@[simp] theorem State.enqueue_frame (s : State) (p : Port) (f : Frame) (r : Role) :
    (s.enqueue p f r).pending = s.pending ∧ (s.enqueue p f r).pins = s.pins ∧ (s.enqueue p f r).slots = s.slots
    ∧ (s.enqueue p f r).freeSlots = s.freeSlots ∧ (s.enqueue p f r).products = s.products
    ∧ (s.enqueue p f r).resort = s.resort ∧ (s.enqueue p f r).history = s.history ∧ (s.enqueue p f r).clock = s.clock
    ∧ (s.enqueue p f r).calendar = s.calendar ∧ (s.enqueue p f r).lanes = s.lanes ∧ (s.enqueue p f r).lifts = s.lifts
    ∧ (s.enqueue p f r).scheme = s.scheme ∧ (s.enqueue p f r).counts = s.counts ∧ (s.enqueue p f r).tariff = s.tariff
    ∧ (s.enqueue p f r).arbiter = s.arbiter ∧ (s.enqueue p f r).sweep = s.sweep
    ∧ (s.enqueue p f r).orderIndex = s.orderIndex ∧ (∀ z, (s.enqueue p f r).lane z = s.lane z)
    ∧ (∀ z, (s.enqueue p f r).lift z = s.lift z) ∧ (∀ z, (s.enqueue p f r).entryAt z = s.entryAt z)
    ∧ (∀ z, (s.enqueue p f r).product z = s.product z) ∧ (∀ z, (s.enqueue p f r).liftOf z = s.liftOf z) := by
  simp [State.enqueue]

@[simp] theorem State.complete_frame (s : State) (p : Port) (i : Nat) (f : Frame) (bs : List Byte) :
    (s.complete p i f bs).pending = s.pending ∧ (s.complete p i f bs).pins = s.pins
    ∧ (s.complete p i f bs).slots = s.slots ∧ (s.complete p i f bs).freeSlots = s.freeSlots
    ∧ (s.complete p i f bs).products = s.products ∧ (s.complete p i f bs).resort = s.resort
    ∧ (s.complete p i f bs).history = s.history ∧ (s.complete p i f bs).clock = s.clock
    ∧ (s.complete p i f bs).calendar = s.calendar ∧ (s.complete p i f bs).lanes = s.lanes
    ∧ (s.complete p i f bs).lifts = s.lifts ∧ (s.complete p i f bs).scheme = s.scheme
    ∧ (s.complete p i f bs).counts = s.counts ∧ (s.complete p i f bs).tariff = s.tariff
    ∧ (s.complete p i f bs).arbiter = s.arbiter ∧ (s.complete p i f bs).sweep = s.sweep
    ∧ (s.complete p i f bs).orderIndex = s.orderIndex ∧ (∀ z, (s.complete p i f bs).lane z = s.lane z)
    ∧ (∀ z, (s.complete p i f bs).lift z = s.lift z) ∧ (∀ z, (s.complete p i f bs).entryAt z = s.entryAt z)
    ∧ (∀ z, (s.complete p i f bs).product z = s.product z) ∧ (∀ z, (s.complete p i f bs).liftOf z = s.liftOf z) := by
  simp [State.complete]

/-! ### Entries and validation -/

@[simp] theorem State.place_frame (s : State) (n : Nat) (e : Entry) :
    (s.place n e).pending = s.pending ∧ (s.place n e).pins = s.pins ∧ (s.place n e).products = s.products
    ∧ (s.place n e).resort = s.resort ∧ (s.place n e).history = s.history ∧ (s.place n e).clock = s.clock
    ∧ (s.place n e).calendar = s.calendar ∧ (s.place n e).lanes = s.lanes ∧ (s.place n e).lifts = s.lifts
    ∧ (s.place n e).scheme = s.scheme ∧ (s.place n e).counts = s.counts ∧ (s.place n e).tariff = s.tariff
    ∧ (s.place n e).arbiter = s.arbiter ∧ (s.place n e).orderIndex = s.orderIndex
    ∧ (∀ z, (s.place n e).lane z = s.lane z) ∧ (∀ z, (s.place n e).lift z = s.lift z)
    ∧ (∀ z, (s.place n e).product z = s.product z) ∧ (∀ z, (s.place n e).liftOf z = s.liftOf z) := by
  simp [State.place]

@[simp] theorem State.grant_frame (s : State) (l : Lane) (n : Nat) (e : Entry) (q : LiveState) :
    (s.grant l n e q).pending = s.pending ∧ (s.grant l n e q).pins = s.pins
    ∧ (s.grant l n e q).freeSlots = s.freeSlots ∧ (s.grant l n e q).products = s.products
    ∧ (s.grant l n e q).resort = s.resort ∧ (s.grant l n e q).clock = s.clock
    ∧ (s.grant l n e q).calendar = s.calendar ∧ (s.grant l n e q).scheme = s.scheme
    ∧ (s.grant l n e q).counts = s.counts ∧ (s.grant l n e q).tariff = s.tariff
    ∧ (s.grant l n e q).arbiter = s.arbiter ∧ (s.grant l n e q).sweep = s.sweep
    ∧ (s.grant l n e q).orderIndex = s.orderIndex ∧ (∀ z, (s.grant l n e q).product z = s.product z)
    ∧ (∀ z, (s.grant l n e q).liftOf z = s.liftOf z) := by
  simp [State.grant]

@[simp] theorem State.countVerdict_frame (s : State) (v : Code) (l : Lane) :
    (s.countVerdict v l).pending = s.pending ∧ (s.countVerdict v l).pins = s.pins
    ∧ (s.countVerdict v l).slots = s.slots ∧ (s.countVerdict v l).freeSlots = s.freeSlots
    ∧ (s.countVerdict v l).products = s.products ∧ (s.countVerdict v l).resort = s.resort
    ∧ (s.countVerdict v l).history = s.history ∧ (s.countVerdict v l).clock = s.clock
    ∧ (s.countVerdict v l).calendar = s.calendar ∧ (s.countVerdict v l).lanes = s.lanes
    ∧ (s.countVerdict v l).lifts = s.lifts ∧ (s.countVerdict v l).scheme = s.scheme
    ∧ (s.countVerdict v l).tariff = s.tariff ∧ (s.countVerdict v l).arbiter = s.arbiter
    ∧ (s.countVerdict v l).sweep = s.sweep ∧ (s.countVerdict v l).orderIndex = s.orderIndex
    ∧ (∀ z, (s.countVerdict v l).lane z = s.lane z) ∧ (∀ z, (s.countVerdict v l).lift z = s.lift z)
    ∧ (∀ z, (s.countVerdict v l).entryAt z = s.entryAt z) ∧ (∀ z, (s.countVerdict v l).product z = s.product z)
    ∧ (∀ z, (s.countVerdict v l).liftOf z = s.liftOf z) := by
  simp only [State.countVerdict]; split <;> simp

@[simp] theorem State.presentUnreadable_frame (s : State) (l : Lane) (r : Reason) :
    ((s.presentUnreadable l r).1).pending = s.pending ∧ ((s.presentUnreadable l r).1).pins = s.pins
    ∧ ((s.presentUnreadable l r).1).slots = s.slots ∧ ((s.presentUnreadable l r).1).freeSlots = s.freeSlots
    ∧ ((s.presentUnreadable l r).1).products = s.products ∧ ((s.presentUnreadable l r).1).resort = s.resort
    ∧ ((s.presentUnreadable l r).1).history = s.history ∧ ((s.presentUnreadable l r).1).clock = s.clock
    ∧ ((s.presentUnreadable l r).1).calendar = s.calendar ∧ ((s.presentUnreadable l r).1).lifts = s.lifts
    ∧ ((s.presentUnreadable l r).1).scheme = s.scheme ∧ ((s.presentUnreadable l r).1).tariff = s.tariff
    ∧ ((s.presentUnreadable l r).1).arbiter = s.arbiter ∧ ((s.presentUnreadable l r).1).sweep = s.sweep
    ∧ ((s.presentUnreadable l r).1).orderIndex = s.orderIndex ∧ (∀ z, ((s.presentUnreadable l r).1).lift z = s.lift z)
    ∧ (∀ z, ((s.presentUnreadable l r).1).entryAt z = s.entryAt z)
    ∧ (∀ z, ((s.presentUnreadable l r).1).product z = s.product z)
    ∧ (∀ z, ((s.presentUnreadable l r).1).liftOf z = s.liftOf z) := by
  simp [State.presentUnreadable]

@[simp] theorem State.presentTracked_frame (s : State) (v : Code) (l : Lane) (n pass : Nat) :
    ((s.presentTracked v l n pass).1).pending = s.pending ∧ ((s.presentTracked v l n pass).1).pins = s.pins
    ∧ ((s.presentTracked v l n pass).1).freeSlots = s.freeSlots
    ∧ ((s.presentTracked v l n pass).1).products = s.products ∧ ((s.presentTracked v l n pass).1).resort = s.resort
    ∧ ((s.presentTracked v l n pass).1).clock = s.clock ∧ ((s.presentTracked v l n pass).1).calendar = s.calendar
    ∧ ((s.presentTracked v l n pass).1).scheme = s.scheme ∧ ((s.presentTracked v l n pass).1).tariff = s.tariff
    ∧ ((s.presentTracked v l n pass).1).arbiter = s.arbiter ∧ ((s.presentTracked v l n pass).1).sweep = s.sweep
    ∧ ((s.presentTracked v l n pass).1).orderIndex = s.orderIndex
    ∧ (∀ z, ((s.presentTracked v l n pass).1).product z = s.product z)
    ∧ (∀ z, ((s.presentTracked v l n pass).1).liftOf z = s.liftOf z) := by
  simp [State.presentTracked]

---

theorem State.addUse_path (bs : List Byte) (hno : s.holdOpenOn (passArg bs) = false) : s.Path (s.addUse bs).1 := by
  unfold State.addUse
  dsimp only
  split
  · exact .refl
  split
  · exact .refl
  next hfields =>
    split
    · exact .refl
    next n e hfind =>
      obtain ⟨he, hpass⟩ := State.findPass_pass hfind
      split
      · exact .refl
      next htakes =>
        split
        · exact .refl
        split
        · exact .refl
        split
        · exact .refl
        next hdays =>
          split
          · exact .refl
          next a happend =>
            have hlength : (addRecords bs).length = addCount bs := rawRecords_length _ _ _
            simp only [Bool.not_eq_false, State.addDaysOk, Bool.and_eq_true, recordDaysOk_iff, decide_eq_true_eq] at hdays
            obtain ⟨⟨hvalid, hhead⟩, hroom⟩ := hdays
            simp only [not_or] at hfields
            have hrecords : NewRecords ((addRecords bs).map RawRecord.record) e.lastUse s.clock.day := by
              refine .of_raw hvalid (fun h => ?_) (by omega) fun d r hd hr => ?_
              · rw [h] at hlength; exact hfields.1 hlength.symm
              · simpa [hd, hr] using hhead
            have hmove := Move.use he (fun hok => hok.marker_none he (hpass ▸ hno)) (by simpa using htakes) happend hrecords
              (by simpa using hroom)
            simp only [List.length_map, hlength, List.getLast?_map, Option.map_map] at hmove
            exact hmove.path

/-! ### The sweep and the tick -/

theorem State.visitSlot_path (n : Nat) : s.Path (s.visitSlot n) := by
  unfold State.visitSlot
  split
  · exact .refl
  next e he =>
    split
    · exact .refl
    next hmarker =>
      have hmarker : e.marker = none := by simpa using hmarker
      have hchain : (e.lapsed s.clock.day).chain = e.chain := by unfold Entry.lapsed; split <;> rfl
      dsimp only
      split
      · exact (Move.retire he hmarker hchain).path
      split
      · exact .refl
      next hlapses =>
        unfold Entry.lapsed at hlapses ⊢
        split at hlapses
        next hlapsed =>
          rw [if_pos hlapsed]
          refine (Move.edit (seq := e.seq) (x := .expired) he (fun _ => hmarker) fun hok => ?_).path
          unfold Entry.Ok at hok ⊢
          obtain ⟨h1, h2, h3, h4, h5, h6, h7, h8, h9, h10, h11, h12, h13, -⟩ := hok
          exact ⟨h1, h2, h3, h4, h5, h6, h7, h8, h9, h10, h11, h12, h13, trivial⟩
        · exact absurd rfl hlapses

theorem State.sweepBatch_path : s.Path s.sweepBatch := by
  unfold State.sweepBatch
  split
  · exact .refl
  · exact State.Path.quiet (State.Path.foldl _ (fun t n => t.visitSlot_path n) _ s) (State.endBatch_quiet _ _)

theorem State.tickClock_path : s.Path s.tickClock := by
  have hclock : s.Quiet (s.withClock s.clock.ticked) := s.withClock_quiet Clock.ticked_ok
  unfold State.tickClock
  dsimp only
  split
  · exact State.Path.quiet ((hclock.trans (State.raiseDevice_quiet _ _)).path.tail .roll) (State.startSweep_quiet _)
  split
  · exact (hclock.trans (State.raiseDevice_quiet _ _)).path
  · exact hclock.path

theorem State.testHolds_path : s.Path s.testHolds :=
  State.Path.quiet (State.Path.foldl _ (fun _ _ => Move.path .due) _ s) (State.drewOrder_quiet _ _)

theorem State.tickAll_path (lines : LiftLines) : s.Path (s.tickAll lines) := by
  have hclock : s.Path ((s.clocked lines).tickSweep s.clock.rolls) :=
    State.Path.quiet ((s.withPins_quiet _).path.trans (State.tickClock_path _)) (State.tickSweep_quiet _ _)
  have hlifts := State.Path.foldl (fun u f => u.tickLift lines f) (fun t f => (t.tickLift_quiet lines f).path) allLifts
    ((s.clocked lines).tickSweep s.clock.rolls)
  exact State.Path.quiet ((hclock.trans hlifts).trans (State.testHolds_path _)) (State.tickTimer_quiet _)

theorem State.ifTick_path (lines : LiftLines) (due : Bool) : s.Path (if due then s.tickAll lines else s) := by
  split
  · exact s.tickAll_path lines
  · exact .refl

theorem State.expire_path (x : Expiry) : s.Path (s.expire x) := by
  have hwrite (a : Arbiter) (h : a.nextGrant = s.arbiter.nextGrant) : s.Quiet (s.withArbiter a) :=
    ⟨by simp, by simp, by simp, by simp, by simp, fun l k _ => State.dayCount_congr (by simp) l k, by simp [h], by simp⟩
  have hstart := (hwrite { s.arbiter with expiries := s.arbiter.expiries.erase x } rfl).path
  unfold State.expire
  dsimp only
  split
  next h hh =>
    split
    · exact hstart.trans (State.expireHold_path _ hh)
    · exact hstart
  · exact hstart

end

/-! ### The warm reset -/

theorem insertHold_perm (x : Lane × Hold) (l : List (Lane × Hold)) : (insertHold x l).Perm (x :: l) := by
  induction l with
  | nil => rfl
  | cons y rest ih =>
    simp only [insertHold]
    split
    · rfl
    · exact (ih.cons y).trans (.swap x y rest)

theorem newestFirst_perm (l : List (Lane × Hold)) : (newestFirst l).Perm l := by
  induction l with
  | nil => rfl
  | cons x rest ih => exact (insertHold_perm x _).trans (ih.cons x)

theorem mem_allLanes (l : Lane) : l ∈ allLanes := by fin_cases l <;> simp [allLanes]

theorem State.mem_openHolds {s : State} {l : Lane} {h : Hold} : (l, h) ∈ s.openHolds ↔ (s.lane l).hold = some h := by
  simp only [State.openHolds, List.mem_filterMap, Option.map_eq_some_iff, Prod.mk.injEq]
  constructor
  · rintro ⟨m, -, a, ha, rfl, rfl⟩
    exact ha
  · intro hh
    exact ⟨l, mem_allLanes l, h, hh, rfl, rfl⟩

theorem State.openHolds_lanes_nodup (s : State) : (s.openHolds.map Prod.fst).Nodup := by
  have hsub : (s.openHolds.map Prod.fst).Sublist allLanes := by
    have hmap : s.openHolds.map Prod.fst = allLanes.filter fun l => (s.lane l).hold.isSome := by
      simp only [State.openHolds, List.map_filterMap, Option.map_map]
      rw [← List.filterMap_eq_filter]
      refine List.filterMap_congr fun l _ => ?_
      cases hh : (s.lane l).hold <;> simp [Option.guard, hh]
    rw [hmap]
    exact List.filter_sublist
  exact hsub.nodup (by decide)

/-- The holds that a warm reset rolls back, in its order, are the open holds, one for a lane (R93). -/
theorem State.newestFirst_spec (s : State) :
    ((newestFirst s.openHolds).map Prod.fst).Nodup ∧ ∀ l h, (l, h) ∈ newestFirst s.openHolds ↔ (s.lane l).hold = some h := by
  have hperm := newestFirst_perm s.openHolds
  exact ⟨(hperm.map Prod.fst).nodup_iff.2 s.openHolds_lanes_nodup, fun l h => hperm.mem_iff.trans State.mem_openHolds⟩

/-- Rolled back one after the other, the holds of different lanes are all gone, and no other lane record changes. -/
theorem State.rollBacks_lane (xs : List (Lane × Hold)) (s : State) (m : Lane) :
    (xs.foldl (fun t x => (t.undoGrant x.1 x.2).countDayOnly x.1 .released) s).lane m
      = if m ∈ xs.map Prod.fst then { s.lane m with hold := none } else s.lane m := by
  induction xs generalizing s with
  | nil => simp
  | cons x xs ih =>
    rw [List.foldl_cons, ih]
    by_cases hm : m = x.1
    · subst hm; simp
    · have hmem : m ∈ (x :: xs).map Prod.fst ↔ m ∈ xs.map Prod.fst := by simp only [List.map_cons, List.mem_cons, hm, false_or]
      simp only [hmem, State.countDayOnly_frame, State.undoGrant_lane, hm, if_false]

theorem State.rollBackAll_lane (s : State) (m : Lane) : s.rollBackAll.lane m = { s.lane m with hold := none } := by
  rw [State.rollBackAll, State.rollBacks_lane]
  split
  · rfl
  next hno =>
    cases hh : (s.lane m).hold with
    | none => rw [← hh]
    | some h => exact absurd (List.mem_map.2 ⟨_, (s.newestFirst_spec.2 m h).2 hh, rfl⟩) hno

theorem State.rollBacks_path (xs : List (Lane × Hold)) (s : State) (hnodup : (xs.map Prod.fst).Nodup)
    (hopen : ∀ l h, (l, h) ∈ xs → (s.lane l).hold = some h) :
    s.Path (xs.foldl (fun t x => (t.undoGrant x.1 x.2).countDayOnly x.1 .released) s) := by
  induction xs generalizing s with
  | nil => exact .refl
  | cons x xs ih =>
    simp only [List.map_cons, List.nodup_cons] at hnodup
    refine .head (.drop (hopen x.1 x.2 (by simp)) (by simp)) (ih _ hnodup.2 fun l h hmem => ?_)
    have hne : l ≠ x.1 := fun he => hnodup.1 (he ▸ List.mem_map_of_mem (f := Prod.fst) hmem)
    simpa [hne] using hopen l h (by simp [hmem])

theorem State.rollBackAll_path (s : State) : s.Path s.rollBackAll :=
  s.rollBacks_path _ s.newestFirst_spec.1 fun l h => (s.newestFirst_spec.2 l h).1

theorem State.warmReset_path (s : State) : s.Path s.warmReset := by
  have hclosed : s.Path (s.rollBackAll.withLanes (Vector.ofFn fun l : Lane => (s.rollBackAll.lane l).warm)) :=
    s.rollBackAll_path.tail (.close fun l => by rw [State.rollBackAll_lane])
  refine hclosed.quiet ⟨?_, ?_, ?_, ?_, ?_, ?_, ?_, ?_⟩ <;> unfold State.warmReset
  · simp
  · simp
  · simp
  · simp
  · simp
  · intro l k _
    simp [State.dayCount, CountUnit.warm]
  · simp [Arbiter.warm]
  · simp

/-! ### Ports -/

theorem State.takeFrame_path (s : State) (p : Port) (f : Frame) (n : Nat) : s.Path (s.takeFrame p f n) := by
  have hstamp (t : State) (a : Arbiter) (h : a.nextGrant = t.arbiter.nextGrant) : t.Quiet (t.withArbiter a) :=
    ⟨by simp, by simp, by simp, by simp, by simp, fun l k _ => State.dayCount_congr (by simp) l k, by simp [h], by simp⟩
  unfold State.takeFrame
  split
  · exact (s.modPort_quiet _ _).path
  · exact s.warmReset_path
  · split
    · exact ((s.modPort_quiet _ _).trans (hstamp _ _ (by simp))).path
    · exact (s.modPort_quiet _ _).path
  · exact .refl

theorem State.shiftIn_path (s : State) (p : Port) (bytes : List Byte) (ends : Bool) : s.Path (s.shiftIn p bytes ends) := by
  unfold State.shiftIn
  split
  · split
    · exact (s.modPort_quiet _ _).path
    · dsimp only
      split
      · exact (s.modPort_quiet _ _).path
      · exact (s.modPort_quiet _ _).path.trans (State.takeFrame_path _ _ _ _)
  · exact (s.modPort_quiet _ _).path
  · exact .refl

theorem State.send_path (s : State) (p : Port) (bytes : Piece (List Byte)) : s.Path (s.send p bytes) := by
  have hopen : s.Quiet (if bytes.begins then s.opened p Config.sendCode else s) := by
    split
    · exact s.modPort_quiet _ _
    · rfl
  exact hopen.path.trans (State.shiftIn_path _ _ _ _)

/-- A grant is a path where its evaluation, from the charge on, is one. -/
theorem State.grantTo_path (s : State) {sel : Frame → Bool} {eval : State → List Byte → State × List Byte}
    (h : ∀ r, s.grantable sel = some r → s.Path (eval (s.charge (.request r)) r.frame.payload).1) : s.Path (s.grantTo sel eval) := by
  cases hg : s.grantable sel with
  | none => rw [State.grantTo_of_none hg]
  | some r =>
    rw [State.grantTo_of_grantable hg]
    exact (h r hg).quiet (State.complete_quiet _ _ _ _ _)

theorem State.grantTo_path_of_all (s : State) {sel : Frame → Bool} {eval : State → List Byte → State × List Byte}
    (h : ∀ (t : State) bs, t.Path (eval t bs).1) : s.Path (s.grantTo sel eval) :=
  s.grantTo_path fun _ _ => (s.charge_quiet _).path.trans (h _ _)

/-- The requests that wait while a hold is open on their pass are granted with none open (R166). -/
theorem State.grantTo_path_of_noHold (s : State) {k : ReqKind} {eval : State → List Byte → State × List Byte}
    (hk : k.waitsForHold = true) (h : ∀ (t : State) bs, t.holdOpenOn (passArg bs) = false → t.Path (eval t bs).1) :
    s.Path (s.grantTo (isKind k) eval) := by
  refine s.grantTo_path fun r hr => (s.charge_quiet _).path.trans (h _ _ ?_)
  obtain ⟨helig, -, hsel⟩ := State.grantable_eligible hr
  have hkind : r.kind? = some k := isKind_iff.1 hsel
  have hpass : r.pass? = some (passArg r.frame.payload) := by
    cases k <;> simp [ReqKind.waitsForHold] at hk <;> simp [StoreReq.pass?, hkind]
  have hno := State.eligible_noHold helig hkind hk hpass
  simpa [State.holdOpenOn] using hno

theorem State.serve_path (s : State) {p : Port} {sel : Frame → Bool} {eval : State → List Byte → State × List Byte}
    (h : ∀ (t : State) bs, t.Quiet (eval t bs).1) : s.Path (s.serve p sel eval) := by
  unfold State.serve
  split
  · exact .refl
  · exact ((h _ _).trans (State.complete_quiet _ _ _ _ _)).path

▶ Exercise description:
Once you have identified the lines above that contain "nextGrant", copy each of them.

▶ Answer to this exercise:
  have hwrite (a : Arbiter) (h : a.nextGrant = s.arbiter.nextGrant) : s.Quiet (s.withArbiter a) :=
  have hstamp (t : State) (a : Arbiter) (h : a.nextGrant = t.arbiter.nextGrant) : t.Quiet (t.withArbiter a) :=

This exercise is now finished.